Deployment and Integration
One of the advantages of ConceptNet for us is the way it is distributed. At its core, ConceptNet is collection of raw data files containing assertions, and tools for building an indexed relational database so the assertions can be queried. You can integrate ConceptNet into an application at this level; for example loading a subset of ConceptNet via an embedded database directly into your application. However, ConceptNet is also distributed as a pre-built Docker container that provides a RESTful API.
Here at the D2D CRC we are Docker fans - we use it for a range of tasks including application deployment and integration testing. We already had numerous devops tools (e.g.Ansible playbooks) to help us rapidly stand up Docker containers on our hosts. Further, we had already adopted the approach of integrating analysis into the Footprint application via RESTful APIs where that made sense. So we found the prebuilt Docker container to be a quick and effective route for deployment and integration.

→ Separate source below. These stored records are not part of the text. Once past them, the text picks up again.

-- ==== Sys2Proof/Machine/Transl.lean ====
section
/-! DEFINITION. tlbinv and pgmig (11: R289 to R291); the round instructions (13: R325 to R327). -/

namespace Sys2Proof.Machine

/-- PERM of a form that user mode may not use (R380): before every other trap of the form (R51). -/
def systemOnly (c : Ctx) (k : Res) : Res := if c.sys then k else .trap 9 0 c.uniLane Eff.nop

/-- The address space that a field set names. -/
def asidOf (c : Ctx) (w : UniW) : Nat := if fs w 12 12 = 1 then fs w 11 0 else c.asid

/-! ## tlbinv (R291) -/

/-- An entry is removed: kind 0 page, 1 asid, 2 nonglobal, 3 all. -/
def tlbDrop (kind asid va : Nat) (e : TlbE) : Bool :=
  match kind with
  | 0 => (e.asid == asid || fld e.pte 7 7 == 1) && va / 2 ^ e.log2 == e.base
  | 1 => e.asid == asid && fld e.pte 7 7 == 0
  | 2 => fld e.pte 7 7 == 0
  | _ => true

/-- A fault-merge entry is covered. -/
def mergeDrop (kind asid va : Nat) (m : MergeE) : Bool :=
  match kind with
  | 0 => m.asid == asid && m.page == pageOf va
  | 1 => m.asid == asid
  | _ => true

/-- A core lies in reach: 0 the core itself, 1 its cluster, 2 the package. -/
def inReach (own reach core : Nat) : Bool :=
  match reach with
  | 0 => core == own
  | 1 => clusterOf core == clusterOf own
  | _ => true

/-- A cluster lies in reach; the core's own cluster always does. -/
def clReach (own reach cl : Nat) : Bool := 2 ≤ reach || cl == clusterOf own

/-- Entries leave the TLBs in reach, and merge entries of the clusters in reach close. -/
def tlbClear (own reach kind asid va : Nat) : Eff :=
  Eff.seq
    (fun s => (s.cores.filter (fun e => inReach own reach e.1 && e.2.tlb.any (tlbDrop kind asid va))).map (fun e =>
      .core e.1 { e.2 with tlb := e.2.tlb.filter (fun x => !tlbDrop kind asid va x) }))
    (fun s => (s.clusters.filter (fun e => clReach own reach e.1)).map (fun e =>
      .cluster e.1 { e.2 with
        tlb := (if reach = 0 then e.2.tlb.map (fun x => if tlbDrop kind asid va x then { x with count := 0 } else x)
          else e.2.tlb.filter (fun x => !tlbDrop kind asid va x))
        merge := e.2.merge.filter (fun m => !mergeDrop kind asid va m) }))

/-- The groups in reach forget where the words they monitor lie: their next checks translate anew (log entry 50). -/
def monForget (own reach : Nat) : Eff := fun s =>
  let kept (m : Mon) : Bool := m.place.all (fun p =>
    match p.place with
    | .phys _ _ => false
    | .repl _ _ _ => false
    | _ => true)
  (s.groups.filter (fun e => inReach own reach (coreOfG e.1) && e.2.mons.any (fun m => !kept m.2))).map (fun e =>
    .group e.1 { e.2 with mons := e.2.mons.map (fun m => (m.1, if kept m.2 then m.2 else { m.2 with place := [] })) })

/-- Accesses numbered below a bound are still to be performed in reach. -/
def accessesLeft (s : State) (own reach bound : Nat) : Bool :=
  s.groups.any (fun e => inReach own reach (coreOfG e.1) && e.2.sq.any (fun x => decide (x.id < bound))) ||
  s.streams.any (fun e => inReach own reach (e.1 / 4) && e.2.ops.any (fun x => decide (x.id < bound))) ||
  s.coh.homeq.any (fun w => inReach own reach w.core && decide (w.id < bound))

/-- TLBINV: parks until the accesses translated before it have been performed. -/
def execTlbinv (w : UniW) : State → Host.Outcome State Fault Refusal :=
  issue (.tlbinv w) (fun c s =>
    systemOnly c
      (let kind := fs w 17 16
       let reach := fs w 15 14
       let ea := BitVec.ofNat 64 (c.ua w)
       if kind = 0 && fld ea 63 56 ≠ 0 then .trap 6 ea c.uniLane Eff.nop
       else
         let eff := Eff.seq (tlbClear c.core reach kind (asidOf c w) ea.toNat) (monForget c.core reach)
         if accessesLeft s c.core reach s.nextId then .park (.tlbinv s.nextId reach) eff
         else .done { act := c.lanes, eff := eff }))

/-! ## pgmig (R289, R290) -/

/-- The status of a refused migration, or the page it moves: entry and place of its leaf. -/
def migCheck (s : State) (tctx : DWord) (asid va dst : Nat) : Nat ⊕ (TlbE × Nat) :=
  match walk s tctx asid va with
  | .unmapped => .inl 1
  | .leaf e at_ =>
    let size := 2 ^ e.log2
    let old := frameOf e.pte
    if fld e.pte 11 9 ≠ 0 then .inl 2
    else if !frameOk s (ownPkg s) dst e.log2 || 0x800000000000 ≤ dst || (dst < old + size && old < dst + size) then .inl 3
    else if s.coh.migs.any (fun m => m.pteAt == at_ || (m.asid == asid || fld e.pte 7 7 == 1) && m.va == e.base * size) then .inl 4
    else .inr (e, at_)

/-- The lines in a range of memory that a core may hold a copy of, or hold privatised. -/
def heldLines (s : State) (meets : Nat → Bool) : List Nat :=
  ((s.cores.flatMap (fun e => e.2.l1.map (·.1))) ++ s.coh.dirs.map (·.1) ++ s.coh.fills.map (·.line)).eraseDups.filter meets

/-- A page is blocked at the homes of its lines (R289): privatised bytes merge, L1 copies are invalidated; its leases run on. Writes
numbered from now on come after the block. -/
def blockPage (m : Migration) : Eff := fun s =>
  let ls := heldLines s (migLine m)
  Eff.all
    [Eff.forEach ls mergeLine, invalLines ls,
     fun s => [.coh { s.coh with migs := s.coh.migs ++ [{ m with after := s.nextId }] }, .nextId (s.nextId + 1)]] s

/-- PGMIG: refused at once with a status, else parked until MIGRATION_COMPLETE. -/
def execPgmig (w : UniW) : State → Host.Outcome State Fault Refusal :=
  issue (.pgmig w) (fun c s =>
    systemOnly c
      (let ea := BitVec.ofNat 64 (c.ua w)
       let asid := asidOf c w
       if fld ea 63 56 ≠ 0 then .trap 6 ea c.uniLane Eff.nop
       else
         match migCheck s c.blk.tctx asid ea.toNat (c.ub w) with
         | .inl st => .done { act := c.lanes, regs := putU w.d st }
         | .inr (e, at_) =>
           if s.coh.migs.any (fun m => m.uid == c.uid) then .park (.retry .migration) Eff.nop
           else
             .park (.migration (kNum w.d)) (blockPage
               { uid := c.uid, asid := asid, va := e.base * 2 ^ e.log2, log2 := e.log2, old := frameOf e.pte
                 new := c.ub w, pteAt := at_ })))

/-! ## Rounds (R325 to R327) -/

/-- The region that an operand names: WINDOW for no global address, RECORD for no region. -/
def withRegion (c : Ctx) (s : State) (w : UniW) (k : DWord → Nat → Res) : Res :=
  let ea := BitVec.ofNat 64 (c.ua w)
  match genOf c.core ea with
  | .global va =>
    match regionOf s c.asid va with
    | some r => k ea r
    | none =>
      match counterOf s c.asid va with
      | some r => if rtCva (getRt s r) = va then k ea r else .trap 7 ea c.uniLane Eff.nop
      | none => .trap 7 ea c.uniLane Eff.nop
  | _ => .trap 6 ea c.uniLane Eff.nop

/-- A region's entry with its count changed. -/
def setCount (r n : Nat) : Eff := fun s =>
  [.rounds { s.rounds with ents := mput s.rounds.ents r { getRt s r with cnt := setFld (getRt s r).cnt 47 0 n } }]

/-- Notices of a new count to the caches of the region's scope (R317). -/
def sendNotices (r n : Nat) : Eff := fun s =>
  let cores := (List.range 768).filter (fun k =>
    inRegionScope s r k && fld s.idn.cap (26 + clusterOf k) (26 + clusterOf k) == 1)
  [.coh { s.coh with notices := s.coh.notices ++ cores.map (fun k => (k, r, n)) }]

/-- The increment of a round.adv: the count, its notices, its card. -/
def advanceRegion (core frank r : Nat) : Eff := fun s =>
  let n := countOf s r + 1
  Eff.all
    [setCount r n, sendNotices r n, hear core r n,
     emit (pkgSrc 6) 6 255 0 frank (BitVec.ofNat 64 r) (BitVec.ofNat 64 n)] s

/-- ROUND.ADV (R326): where earlier accesses are not performed yet it takes a queue entry and waits with it for its turn. -/
def execRoundAdv (w : UniW) : State → Host.Outcome State Fault Refusal :=
  issue (.roundAdv w) (fun c s => withRegion c s w (fun ea r =>
    let scope := rtScope (getRt s r)
    if scope = 8 && clusterOf c.core ≠ rtCl (getRt s r) then .trap 9 ea c.uniLane Eff.nop
    else if countOf s r = 2 ^ 48 - 1 then .trap 7 ea c.uniLane Eff.nop
    else if !drained s c.sq scope then
      if sqFull c.sq then .park (.retry .sqFull) Eff.nop
      else .park (.advance (kNum w.d) r) (pushSq c (.hold c.pc) 0 false [])
    else if mustStall s (pkgSrc 6) 6 c.frank then .park (.retry (.stall (pkgBuf s))) Eff.nop
    else .done { act := c.lanes, regs := putU w.d (countOf s r + 1), eff := advanceRegion c.core c.frank r }))

/-- A parked round.adv goes on when its entry is the queue's head, its release is performed and its card need not stall. At
the greatest count it issues again, to trap. -/
def advanceOver (s : State) (p : Nat) : Option Eff :=
  match mfind s.groups p with
  | none => none
  | some g =>
    match g.u.wait, g.sq with
    | some w, e :: rest =>
      match w.kind with
      | .advance d r =>
        let frank := frankOfBlk s g.blk
        if e.kind != .hold w.pc || !relReady s (rtScope (getRt s r)) then none
        else
          let pop : Eff := fun _ => [.group p { g with sq := rest }]
          if countOf s r = 2 ^ 48 - 1 then some (Eff.seq pop (retry (.group p)))
          else
            let n := BitVec.ofNat 64 (countOf s r + 1)
            cardPoint (pkgSrc 6) g.blk frank (Eff.all
              [pop, advanceRegion (coreOfG p) frank r,
               wake (.group p) [.k d] (fun x => { x with u := setK x.u d n })]) s
      | _ => none
    | _, _ => none

/-- ROUND.GET (R325): the count, an acquire that raises the floor of every released lane. -/
def execRoundGet (w : UniW) : State → Host.Outcome State Fault Refusal :=
  issue (.roundGet w) (fun c s => withRegion c s w (fun _ r =>
    match acqHeld c.sq with
    | some id => .park (.retry (.sqEntry id)) Eff.nop
    | none =>
      let n := countOf s r
      .done
        { act := c.lanes
          regs := putU w.d n
          eff := Eff.seq (hear c.core r n)
            (onGroup c (fun g => (lanesOf c.lanes).foldl (fun g l => raiseFloor l r n g) g)) }))

/-- ROUND.FLOOR (R327). -/
def execRoundFloor (w : UniW) : State → Host.Outcome State Fault Refusal :=
  issue (.roundFloor w) (fun c s => withRegion c s w (fun _ r =>
    let v := c.ub w
    if 2 ^ 48 ≤ v then .trap 7 (BitVec.ofNat 64 v) c.uniLane Eff.nop
    else
      match groupOf c s with
      | none => .done { act := c.lanes }
      | some g =>
        let floors := (lanesOf c.lanes).map (fun l => max (floorOf g l r) v)
        .done
          { act := c.lanes
            regs := putU w.d (floors.foldl min (floors.headD v))
            eff := onGroup c (fun g => (lanesOf c.lanes).foldl (fun g l => raiseFloor l r v g) g) }))

/-- ROUND.FLOOR.CLR. -/
def execRoundFloorClr (w : UniW) : State → Host.Outcome State Fault Refusal :=
  issue (.roundFloorClr w) (fun c _ =>
    .done
      { act := c.lanes
        eff := onGroup c (fun g => { g with
          floors := g.floors.filter (fun e => !inMask c.lanes e.1)
          ovf := g.ovf &&& ~~~c.lanes }) })

end Sys2Proof.Machine
end

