/-- An integer input. -/
def inputInt (ityp x : Nat) : Int := sextN x (if ityp = 3 then 8 else 16)

/-- Bytes of an input element that is no xf code. -/
def ityBytes (ityp : Nat) : Nat :=
  match ityp with
  | 2 => 4
  | 3 => 1
  | 6 => 8
  | _ => 2

/-- The pattern of element k of an operand row at byte o of a reservation. -/
def operandPat (m : Matrix) (r : ObRec) (ityp o k : Nat) : Nat :=
  obVal m (1024 * r.base + o + k * ityBytes ityp) (ityBytes ityp)

/-- An xf element with its block scale (R179); a scale past the reservation is not stated. -/
def operandXf (m : Matrix) (r : ObRec) (fresh o k : Nat) : FVal :=
  let f := xfmtOf r.fmt
  let code := if f.cont = 4 then (obByte m (1024 * r.base + o + k / 2)).toNat / 16 ^ (k % 2) % 16
    else (obByte m (1024 * r.base + o + k)).toNat
  let at_ := 256 * r.soff + 4 * ((o * 8 / f.cont + k) / f.blen)
  let sc := if at_ + 4 ≤ 1024 * r.len then obVal m (1024 * r.base + at_) 4
    else (Config.freeValue (2 * fresh + at_)).toNat % 2 ^ 32
  FVal.mul (xfValue code f) (scaleVal f.e8m0 sc)

/-- A sum of exact products. -/
def sumProducts : List FVal → FVal
  | [] => .fin false 0 0
  | p :: ps => ps.foldl FVal.add p

/-- R83: chunks of d products in ascending k, one rounding for each. -/
def chunkSum (f : FFmt) (d acc : Nat) (ps : List FVal) : Nat :=
  (List.range (ps.length / d)).foldl (fun acc t =>
    roundF f .rne (FVal.add (decodeF f acc) (sumProducts ((ps.drop (t * d)).take d)))) acc

/-- The K values of row i of an operand. -/
def rowVals (k : Nat) (f : Nat → FVal) : List FVal := (List.range k).map f

/-- A floating step of a tile: A by rows, B by columns. -/
def floatStep (m : Matrix) (t : Nat) (pair ovw : Bool) (d : Nat) (a b : List (List FVal)) : Matrix :=
  let f := if pair then fmt64 else fmt32
  mapTile m t pair (fun i j =>
    chunkSum f d (if ovw then 0 else tileAt m t pair i j) (List.zipWith FVal.mul (a.getD i []) (b.getD j [])))

/-- An integer step: it wraps modulo 2^32. -/
def intStep (m : Matrix) (t : Nat) (ovw : Bool) (a b : List (List Int)) : Matrix :=
  mapTile m t false (fun i j =>
    patOf ((if ovw then 0 else (tileAt m t false i j : Int)) +
      (List.zipWith (· * ·) (a.getD i []) (b.getD j [])).foldl (· + ·) 0) 32)

/-- The 16 rows of an operand. -/
def rows16 {α : Type} (k : Nat) (f : Nat → Nat → α) : List (List α) :=
  (List.range 16).map (fun i => (List.range k).map (f i))

/-- The step of mma. -/
def mmaStep (ityp oa ob : Nat) (ra rb : ObRec) (t : Nat) (ovw : Bool) (fresh : Nat) (m : Matrix) : Matrix :=
  let p := stepOf ityp (xfmtOf ra.fmt).cont
  if ityInt ityp then
    intStep m t ovw (rows16 p.k (fun i k => inputInt ityp (operandPat m ra ityp (oa + i * p.row) k)))
      (rows16 p.k (fun j k => inputInt ityp (operandPat m rb ityp (ob + j * p.row) k)))
  else
    let val (r : ObRec) (o k : Nat) : FVal :=
      if ityp = 5 then operandXf m r fresh o k else inputVal ityp (operandPat m r ityp o k)
    floatStep m t p.pair ovw p.chunk (rows16 p.k (fun i k => val ra (oa + i * p.row) k))
      (rows16 p.k (fun j k => val rb (ob + j * p.row) k))

/-- The tile a step names: its number, or lc mod 16. -/
def Ctx.tileNum (c : Ctx) (byLc : Bool) (lc n : Nat) : Nat := if byLc then c.el 2 (.lc lc) 0 0 % 16 else n

/-- The automatic increment (R135). -/
def autoInc (on : Bool) (lc : Nat) (r : Regs) : Regs := if on then { r with u := incLc r.u lc } else r

/-- The ranges a step reads of an operand: its rows, and the scales of an xf reservation. -/
def operandRange (r : ObRec) (o n : Nat) : List (Nat × Nat) :=
  (1024 * r.base + o, n) :: (if r.xf then [(1024 * r.base + 256 * r.soff, 1024 * r.len - 256 * r.soff)] else [])

/-- The reservations fit the input type (R187). -/
def recsOk (ityp : Nat) (ra rb : ObRec) : Bool :=
  let fa := xfmtOf ra.fmt
  let fb := xfmtOf rb.fmt
  if ityp = 5 then
    let k := (stepOf 5 fa.cont).k
    ra.xf && rb.xf && fa.cont == fb.cont && k % fa.blen == 0 && k % fb.blen == 0
  else !ra.xf && !rb.xf

/-- MMA. -/
def execMma (w : UniW) : State → Host.Outcome State Fault Refusal :=
  issueP (.mma w)
    (fun _ s => (fs w 15 12 == 5 && profileOf s == 1) || (fs w 15 12 == 6 && profileOf s != 3))
    (fun c s =>
      let ityp := fs w 15 12
      match mfind c.mat.recs (fs w 31 28), mfind c.mat.recs (fs w 27 24) with
      | some ra, some rb =>
        if !recsOk ityp ra rb then recTrap c
        else
          let byLc := fs w 19 19 == 1
          let lc := fs w 17 16
          let t := c.tileNum byLc lc (fs w 23 20)
          let p := stepOf ityp (xfmtOf ra.fmt).cont
          let oa := 32 * c.ua w
          let ob := 32 * c.ub w
          if p.pair && t % 2 == 1 then tileTrap c
          else if recLim ra < oa + 16 * p.row || recLim rb < ob + 16 * p.row then recTrap c
          else
            waitOps c s (operandRange ra oa (16 * p.row) ++ operandRange rb ob (16 * p.row)) []
              (tilesOf t p.pair) (tilesOf t p.pair)
              (.done
                { act := c.lanes
                  regs := autoInc (byLc && fs w 18 18 == 1) lc
                  eff := Eff.seq (onMatrix c.blkId (mmaStep ityp oa ob ra rb t (fs w 11 11 == 1) c.fresh))
                    (count c.frank p.event (256 * p.k)) })
      | _, _ => recTrap c)

/-! ## Accumulators (R190, R191, R193) -/

/-- The tile mzero names. -/
def zeroTile (c : Ctx) (f : UFld) : Nat :=
  match f with
  | .imm n => n.val % 16
  | .lc n => c.tileNum true n.val 0
  | _ => 0

/-- MZERO. -/
def execMzero (w : UniW) : State → Host.Outcome State Fault Refusal :=
  issue (.mzero w) (fun c s =>
    let t := zeroTile c w.a
    waitOps c s [] [] [] [t]
      (.done { act := c.lanes, eff := onMatrix c.blkId (fun m => mapTile m t false (fun _ _ => 0)) }))

/-- One element of macc: operation 0 add, 1 copy, 2 scale by x, 3 max; type 0 f32, 1 i32, 2 f64. -/
def maccVal (op ty d x : Nat) : Nat :=
  if op = 1 then x
  else if ty = 1 then
    match op with
    | 0 => (d + x) % 2 ^ 32
    | 2 => d * x % 2 ^ 32
    | _ => if sextN d 32 < sextN x 32 then x else d
  else
    let f := if ty = 2 then fmt64 else fmt32
    let a := decodeF f d
    let b := decodeF f x
    roundF f .rne
      (match op with
       | 0 => a.add b
       | 2 => a.mul b
       | _ => FVal.pick true a b)

/-- MACC. -/
def execMacc (w : UniW) : State → Host.Outcome State Fault Refusal :=
  issueP (.macc w) (fun _ s => fs w 21 20 == 2 && profileOf s != 3)
    (fun c s =>
      let dst := fs w 31 28
      let src := fs w 27 24
      let op := fs w 23 22
      let ty := fs w 21 20
      let pair := ty == 2
      if pair && (dst % 2 == 1 || src % 2 == 1) then tileTrap c
      else
        let sc := c.ua w % (if pair then 2 ^ 64 else 2 ^ 32)
        let tR := tilesOf dst pair ++ (if op = 2 then [] else tilesOf src pair)
        waitOps c s [] [] tR (tilesOf dst pair)
          (.done
            { act := c.lanes
              eff := onMatrix c.blkId (fun m => mapTile m dst pair (fun i j =>
                maccVal op ty (tileAt m dst pair i j) (if op = 2 then sc else tileAt m src pair i j))) }))

/-- The tile of each lane of mtov and mvtot: the first lane whose number is above 15 raises RECORD, an odd one at
f64 ALIGN (R193). -/
def laneTiles (c : Ctx) (w : LaneW) (k : (Nat → Nat) → Res) : Res :=
  let act := c.active w.g w.gn
  let t (l : Nat) : Nat := c.src 0 .n32 w.a l
  match (lanesOf act).find? (fun l => decide (15 < t l)) with
  | some l => .trap 7 (Config.freeValue c.fresh) l Eff.nop
  | none =>
    match (if w.ty == .f64 then (lanesOf act).find? (fun l => t l % 2 == 1) else none) with
    | some l => .trap 11 (Config.freeValue c.fresh) l Eff.nop
    | none => k t

/-- The row of a lane's element. -/
def laneRow (c : Ctx) (w : LaneW) (l : Nat) : Nat := (c.src 1 .n32 w.b l + l / 16) % 16

/-- MTOV. -/
def execMtov (w : LaneW) : State → Host.Outcome State Fault Refusal :=
  issue (.mtov w) (fun c _ => laneTiles c w (fun t =>
    let act := c.active w.g w.gn
    .done { act := act
            regs := putLanes w.ty w.d true act (fun l => tileAt c.mat (t l) (w.ty == .f64) (laneRow c w l) (l % 16)) }))

/-- MVTOT: of two lanes at one element the higher stands. -/
def execMvtot (w : LaneW) : State → Host.Outcome State Fault Refusal :=
  issue (.mvtot w) (fun c _ => laneTiles c w (fun t =>
    let act := c.active w.g w.gn
    .done { act := act
            eff := onMatrix c.blkId (fun m => (lanesOf act).foldl (fun m l =>
              putTile m (t l) (w.ty == .f64) (laneRow c w l) (l % 16) (c.src 2 w.ty (srcOf w.c.toNat) l)) m) }))

/-! ## Stores (R192) -/

/-- Bytes of an output element. -/
def otyBytes (oty : Nat) : Nat :=
  match oty with
  | 1 => 2
  | 2 => 2
  | 4 => 1
  | 5 => 2
  | 6 => 8
  | _ => 4

/-- A tile element as an output type writes it. -/
def otyVal (oty x : Nat) : Nat :=
  let sat (w : Nat) : Nat :=
    patOf (max (-(2 ^ (w - 1) : Int)) (min (2 ^ (w - 1) - 1 : Int) (sextN x 32))) w
  match oty with
  | 0 => roundF fmt32 .rne (decodeF fmt32 x)
  | 1 => roundF fmtB16 .rne (decodeF fmt32 x)
  | 2 => roundF fmt16 .rne (decodeF fmt32 x)
  | 4 => sat 8
  | 5 => sat 16
  | _ => x

/-- Row i of a tile as it is stored. -/
def storeRow (m : Matrix) (t oty i : Nat) : List Byte :=
  (List.range 16).flatMap (fun j => toBytes (otyBytes oty) (otyVal oty (tileAt m t (oty == 6) i j)))

/-- Rows of a tile written, from row i on. -/
def storeRows (k : Writer) (frank : Nat) (m : Matrix) (t oty : Nat) : Nat → List (List Piece) → Eff
  | _, [] => Eff.nop
  | i, ps :: rest => Eff.seq (engineWrite k frank ps (storeRow m t oty i)) (storeRows k frank m t oty (i + 1) rest)

/-- A completion register's count raised at issue (R136). -/
def kcAdd (cyc : Nat) (kc : Option Nat) (n : Nat) (r : Regs) : Regs :=
  match kc with
  | some k => { r with u := kcRaise cyc k n r.u }
  | none => r

/-- MST: all rows are translated, then their stores are forked; a fault at row i stores the rows before it and
withdraws the count (R192). -/
def execMst (w : UniW) : State → Host.Outcome State Fault Refusal :=
  issue (.mst w) (fun c s =>
    let byLc := fs w 27 27 == 1
    let lc := fs w 26 25
    let t := c.tileNum byLc lc (fs w 31 28)
    let oty := fs w 23 20
    let base := c.kreg 0 (kNum w.a)
    let stride := c.kreg 0 (kNum w.a + 1)
    let rb := 16 * otyBytes oty
    let kc := if fs w 19 19 = 1 then some (fs w 18 16) else none
    if oty = 6 && t % 2 = 1 then tileTrap c
    else if base % 16 ≠ 0 || stride % 16 ≠ 0 then .trap 11 (BitVec.ofNat 64 base) c.uniLane Eff.nop
    else
      waitOps c s [] [] (tilesOf t (oty == 6)) []
        (let x := rowsGo c .mst rb (rowAddr base stride) (List.range 16) [] [] s
         match x.stop with
         | some (_, .park why eff) => .park (.retry why) eff
         | some (_, .trap cause addr eff _) =>
           match goneRun s (x.rows.flatMap (physRuns s)) with
           | some line => .over (Eff.seq (fun _ => x.us) (poisonRead c.launch c.core line))
           | none =>
           let s1 := applyAll x.us s
           let k := Writer.rows c.key
           if !piecesReady s1 k x.rows.flatten then
             .park (.retry (.homes k (pieceLines s1 x.rows.flatten))) (Eff.seq (fun _ => x.us) (claimPieces k x.rows.flatten))
           else
           .trap cause addr c.uniLane
             (Eff.all [fun _ => x.us, countRows c .mst rb (rowAddr base stride) x.rows.length 0, storeRows k c.frank c.mat t oty 0 x.rows, eff])
         | _ =>
           .done
             { act := c.lanes
               regs := fun r => kcAdd c.cyc kc (16 * rb) (autoInc (byLc && fs w 24 24 == 1) lc r)
               eff := Eff.all [fun _ => x.us, countRows c .mst rb (rowAddr base stride) 16 0,
                 (forkOp c { id := 0, kind := .store t oty kc, rows := x.rows, obR := [], obW := []
                             tR := tilesOf t (oty == 6), tW := [] })] }))

/-! ## The sequencer (R197 to R199) -/

/-- MSEQ.GO. -/
def execMseqGo (w : UniW) : State → Host.Outcome State Fault Refusal :=
  issue (.mseqGo w) (fun c _ => .done { act := c.lanes, go := .loop (fs w 5 0 + 1) (c.ua w) })

/-- MSEQ.END: the stream stops issuing. -/
def execMseqEnd (w : UniW) : State → Host.Outcome State Fault Refusal :=
  issue (.mseqEnd w) (fun c _ => .done { act := c.lanes, eff := onStream c (fun t => { t with stopped := true }) })

/-- mrow: once every earlier load has completed or stopped (R183, R199). -/
def mrowRes (c : Ctx) (s : State) (w : UniW) (clr : Bool) : Res :=
  match streamOf c s with
  | none => .done { act := c.lanes }
  | some t =>
    if t.ops.any isLoadOp then .park (.retry .inflight) Eff.nop
    else
      .done { act := c.lanes, regs := putU w.d c.mat.rowprog.toNat
              eff := if clr then onMatrix c.blkId (fun m => { m with rowprog := 0 }) else Eff.nop }

/-- MROW. -/
def execMrow (w : UniW) : State → Host.Outcome State Fault Refusal :=
  issue (.mrow w) (fun c s => mrowRes c s w false)

/-- MROW.CLR. -/
def execMrowClr (w : UniW) : State → Host.Outcome State Fault Refusal :=
  issue (.mrowClr w) (fun c s => mrowRes c s w true)

end Sys2Proof.Machine
end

Everything Is A Movie or a Song
It is perhaps worth noting that like most things in this world, if it comes for free then it's probably not a "turn-key solution" giving you exactly what you want. One of the things we noticed when we added the related term suggestion feature into our development branch is that we saw "movie" and "song" being suggested surprisingly often. When we dug into it, it soon became clear why - a lot of words and short phrases have, at some point in time, been used as the title of a movie or song. And given the crowd-sourced nature of much of the knowledge in ConceptNet, it's not surprising that it is full of knowledge about movie and song titles.
Therefore, we found that it was necessary to put some effort into adding constraints and filters to the queries we made to ConceptNet. For example, we prioritise the suggestions shown to the user by the weight of the edge that connects the user's word or phrase to the suggestion. In ConceptNet edges are weighted according to how many sources assert the connection is true. As another example, we prioritise suggestions that are connected by certain types of edge, such as IsA edges (things that are specific types or instances of a general word or phrase the user entered) or PartOf edges (things that are parts or components of a thing the user entered).
ConceptNet gave us a rapid and efficient path to enabling our application to take the words and phrases a user expresses interest in and suggest to them related words and phrases - in both the language of the original word and other languages. Although far from perfect, we were able to rapidly deploy and integrate a baseline feature rapidly, before expending the development and integration effort required for a better solution.